YOUR ASSIGNMENT => Starting with the line containing "its fields. -/" and going on through the line containing "theorem Reg8.ofIdx_idx (r", return the lines of the data below exactly, and only those.

#### INPUT DATA

-- ==== Sys2Proof/Laws/Decode.lean ====
section
/-! SUPPORT. The pieces of the decoder read back what the pieces of the encoder wrote. -/

namespace Sys2Proof.Laws

@[simp] theorem modField_modRM (md : BitVec 2) (g rm : BitVec 3) : modField (modRM md g rm) = md := by
  revert md g rm; decide +kernel

@[simp] theorem regField_modRM (md : BitVec 2) (g rm : BitVec 3) : regField (modRM md g rm) = g := by
  revert md g rm; decide +kernel

@[simp] theorem rmField_modRM (md : BitVec 2) (g rm : BitVec 3) : rmField (modRM md g rm) = rm := by
  revert md g rm; decide +kernel

/-- A ModRM byte is made of its fields. -/
theorem modRM_fields (m : Byte) : modRM (modField m) (regField m) (rmField m) = m := by
  revert m; decide +kernel

@[simp] theorem Reg8.ofIdx_idx (r : Reg8) : Reg8.ofIdx r.idx = r := by cases r <;> rfl

@[simp] theorem Reg16.ofIdx_idx (r : Reg16) : Reg16.ofIdx r.idx = r := by cases r <;> rfl

@[simp] theorem SegReg.ofIdx_idx (r : SegReg) : SegReg.ofIdx r.idx = r := by cases r <;> rfl

@[simp] theorem Base.ofIdx_idx (b : Base) : Base.ofIdx b.idx = b := by cases b <;> rfl

@[simp] theorem Reg8.idx_ofIdx (i : BitVec 3) : (Reg8.ofIdx i).idx = i := by revert i; decide

@[simp] theorem Reg16.idx_ofIdx (i : BitVec 3) : (Reg16.ofIdx i).idx = i := by revert i; decide

@[simp] theorem Base.idx_ofIdx (i : BitVec 3) : (Base.ofIdx i).idx = i := by revert i; decide

@[simp] theorem mkWord_bytes (v : Word) : mkWord (hiByte v) (loByte v) = v := by
  apply BitVec.eq_of_getLsbD_eq
  intro i h
  simp only [mkWord, hiByte, loByte, BitVec.getLsbD_append, BitVec.getLsbD_extractLsb']
  by_cases h8 : i < 8
  · simp [h8]
  · have : 8 + (i - 8) = i := by omega
    have : i - 8 < 8 := by omega
    simp [*]

@[simp] theorem loByte_mkWord (hi lo : Byte) : loByte (mkWord hi lo) = lo := by
  apply BitVec.eq_of_getLsbD_eq
  intro i h
  simp only [mkWord, loByte, BitVec.getLsbD_append, BitVec.getLsbD_extractLsb']
  simp [h]

@[simp] theorem hiByte_mkWord (hi lo : Byte) : hiByte (mkWord hi lo) = hi := by
  apply BitVec.eq_of_getLsbD_eq
  intro i h
  simp only [mkWord, hiByte, BitVec.getLsbD_append, BitVec.getLsbD_extractLsb']
  simp [h]

@[simp] theorem take8_cons (k : Byte → List Byte → Decoded) (v : Byte) (rest : List Byte) :
    take8 k (v :: rest) = k v rest := rfl

@[simp] theorem take16_cons (k : Word → List Byte → Decoded) (lo hi : Byte) (rest : List Byte) :
    take16 k (lo :: hi :: rest) = k (mkWord hi lo) rest := rfl

@[simp] theorem take16_le16 (k : Word → List Byte → Decoded) (v : Word) (rest : List Byte) :
    take16 k (le16 v ++ rest) = k v rest := by simp [le16]

/-- The bytes of a memory operand are a ModRM byte and displacement bytes from which `takeRM` reads the operand. -/
theorem Mem.enc_spec (m : Mem) (g : BitVec 3) (h : m.wf = true) :
    ∃ (b : Byte) (ds : List Byte), m.enc g = b :: ds ∧ regField b = g ∧ modField b ≠ 3 ∧
      ∀ (k : RM → List Byte → Decoded) (rest : List Byte), takeRM b k (ds ++ rest) = k (.mem m) rest := by
  cases m with
  | direct d => exact ⟨_, _, rfl, by simp, by simp, fun k rest => by simp [takeRM, le16, Base.ofIdx]⟩
  | base b =>
    have hb : b ≠ .bp := by simpa [Mem.wf] using h
    exact ⟨_, _, rfl, by simp, by simp, fun k rest => by simp [takeRM, hb]⟩
  | disp8 b d => exact ⟨_, _, rfl, by simp, by simp, fun k rest => by simp [takeRM]⟩
  | disp16 b d => exact ⟨_, _, rfl, by simp, by simp, fun k rest => by simp [takeRM, le16]⟩

theorem takeRM_reg (g i : BitVec 3) (k : RM → List Byte → Decoded) (rest : List Byte) :
    takeRM (modRM 3 g i) k rest = k (.reg i) rest := by simp [takeRM]

/-- The bytes of an 8-bit operand, as `Mem.enc_spec`. -/
theorem RM8.enc_spec (e : RM8) (g : BitVec 3) (h : e.wf = true) :
    ∃ (b : Byte) (ds : List Byte) (r : RM), e.enc g = b :: ds ∧ regField b = g ∧ r.to8 = e ∧
      ∀ (k : RM → List Byte → Decoded) (rest : List Byte), takeRM b k (ds ++ rest) = k r rest := by
  cases e with
  | reg r => exact ⟨_, _, .reg r.idx, rfl, by simp, by simp [RM.to8], takeRM_reg g r.idx⟩
  | mem m =>
    obtain ⟨b, ds, h1, h2, -, h4⟩ := Mem.enc_spec m g h
    exact ⟨b, ds, .mem m, h1, h2, rfl, h4⟩

/-- The bytes of a 16-bit operand, as `Mem.enc_spec`. -/
theorem RM16.enc_spec (e : RM16) (g : BitVec 3) (h : e.wf = true) :
    ∃ (b : Byte) (ds : List Byte) (r : RM), e.enc g = b :: ds ∧ regField b = g ∧ r.to16 = e ∧
      ∀ (k : RM → List Byte → Decoded) (rest : List Byte), takeRM b k (ds ++ rest) = k r rest := by
  cases e with
  | reg r => exact ⟨_, _, .reg r.idx, rfl, by simp, by simp [RM.to16], takeRM_reg g r.idx⟩
  | mem m =>
    obtain ⟨b, ds, h1, h2, -, h4⟩ := Mem.enc_spec m g h
    exact ⟨b, ds, .mem m, h1, h2, rfl, h4⟩

/-! Enough bytes hold an instruction. -/

theorem take8_total {k : Byte → List Byte → Decoded} {n : Nat} {bs : List Byte} (h : n + 1 ≤ bs.length)
    (hk : ∀ v rest, n ≤ rest.length → ∃ x, k v rest = .ok x) : ∃ x, take8 k bs = .ok x := by
  match bs, h with
  | v :: rest, h => exact hk v rest (by simpa using h)

theorem take16_total {k : Word → List Byte → Decoded} {n : Nat} {bs : List Byte} (h : n + 2 ≤ bs.length)
    (hk : ∀ v rest, n ≤ rest.length → ∃ x, k v rest = .ok x) : ∃ x, take16 k bs = .ok x := by
  match bs, h with
  | lo :: hi :: rest, h => exact hk (mkWord hi lo) rest (by simpa using h)
  | [_], h => simp at h

theorem takeRM_total {m : Byte} {k : RM → List Byte → Decoded} {n : Nat} {bs : List Byte} (h : n + 2 ≤ bs.length)
    (hk : ∀ e rest, n ≤ rest.length → ∃ x, k e rest = .ok x) : ∃ x, takeRM m k bs = .ok x := by
  unfold takeRM
  dsimp only
  split
  · split
    · exact take16_total h fun v rest hr => hk _ rest hr
    · exact hk _ bs (by omega)
  · exact take8_total (n := n) (by omega) fun v rest hr => hk _ rest hr
  · exact take16_total h fun v rest hr => hk _ rest hr
  · exact hk _ bs (by omega)

theorem Tail.take_total (t : Tail) {bs : List Byte} (h : 2 ≤ bs.length) : ∃ x, t.take bs = .ok x := by
  cases t with
  | done i => exact ⟨_, rfl⟩
  | imm8 k => exact take8_total (bs := bs) (n := 0) (by omega) fun v rest _ => ⟨(k v, rest), rfl⟩
  | imm16 k => exact take16_total (bs := bs) (n := 0) (by omega) fun v rest _ => ⟨(k v, rest), rfl⟩

theorem Form.take_total (op : Byte) (f : Form) {bs : List Byte} (h : 5 ≤ bs.length) : ∃ x, f.take op bs = .ok x := by
  cases f with
  | plain i => exact ⟨_, rfl⟩
  | imm8 k => exact take8_total (bs := bs) (n := 0) (by omega) fun v rest _ => ⟨(k v, rest), rfl⟩
  | imm16 k => exact take16_total (bs := bs) (n := 0) (by omega) fun v rest _ => ⟨(k v, rest), rfl⟩
  | ptr k => exact take16_total (bs := bs) (n := 2) (by omega) fun v rest hr => take16_total (n := 0) hr fun w r _ =>
    ⟨(k v w, r), rfl⟩
  | undefined => exact ⟨_, rfl⟩
  | modrm k =>
    refine take8_total (n := 4) h fun m rest hr => ?_
    split
    · exact ⟨_, rfl⟩
    · refine takeRM_total (n := 2) (by omega) fun e rest' hr' => ?_
      split
      · exact Tail.take_total _ hr'
      · exact ⟨_, rfl⟩

/-- Six bytes hold an instruction. -/
theorem decode_total {bs : List Byte} (h : 6 ≤ bs.length) : ∃ i rest, decode bs = .ok (i, rest) := by
  match bs, h with
  | op :: rest, h =>
    obtain ⟨x, hx⟩ := Form.take_total op (opForm op) (bs := rest) (by simpa using h)
    exact ⟨x.1, x.2, hx⟩

end Sys2Proof.Laws
end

########

ANSWER SECTION =>
/-- A ModRM byte is made of its fields. -/
theorem modRM_fields (m : Byte) : modRM (modField m) (regField m) (rmField m) = m := by
  revert m; decide +kernel

@[simp] theorem Reg8.ofIdx_idx (r : Reg8) : Reg8.ofIdx r.idx = r := by cases r <;> rfl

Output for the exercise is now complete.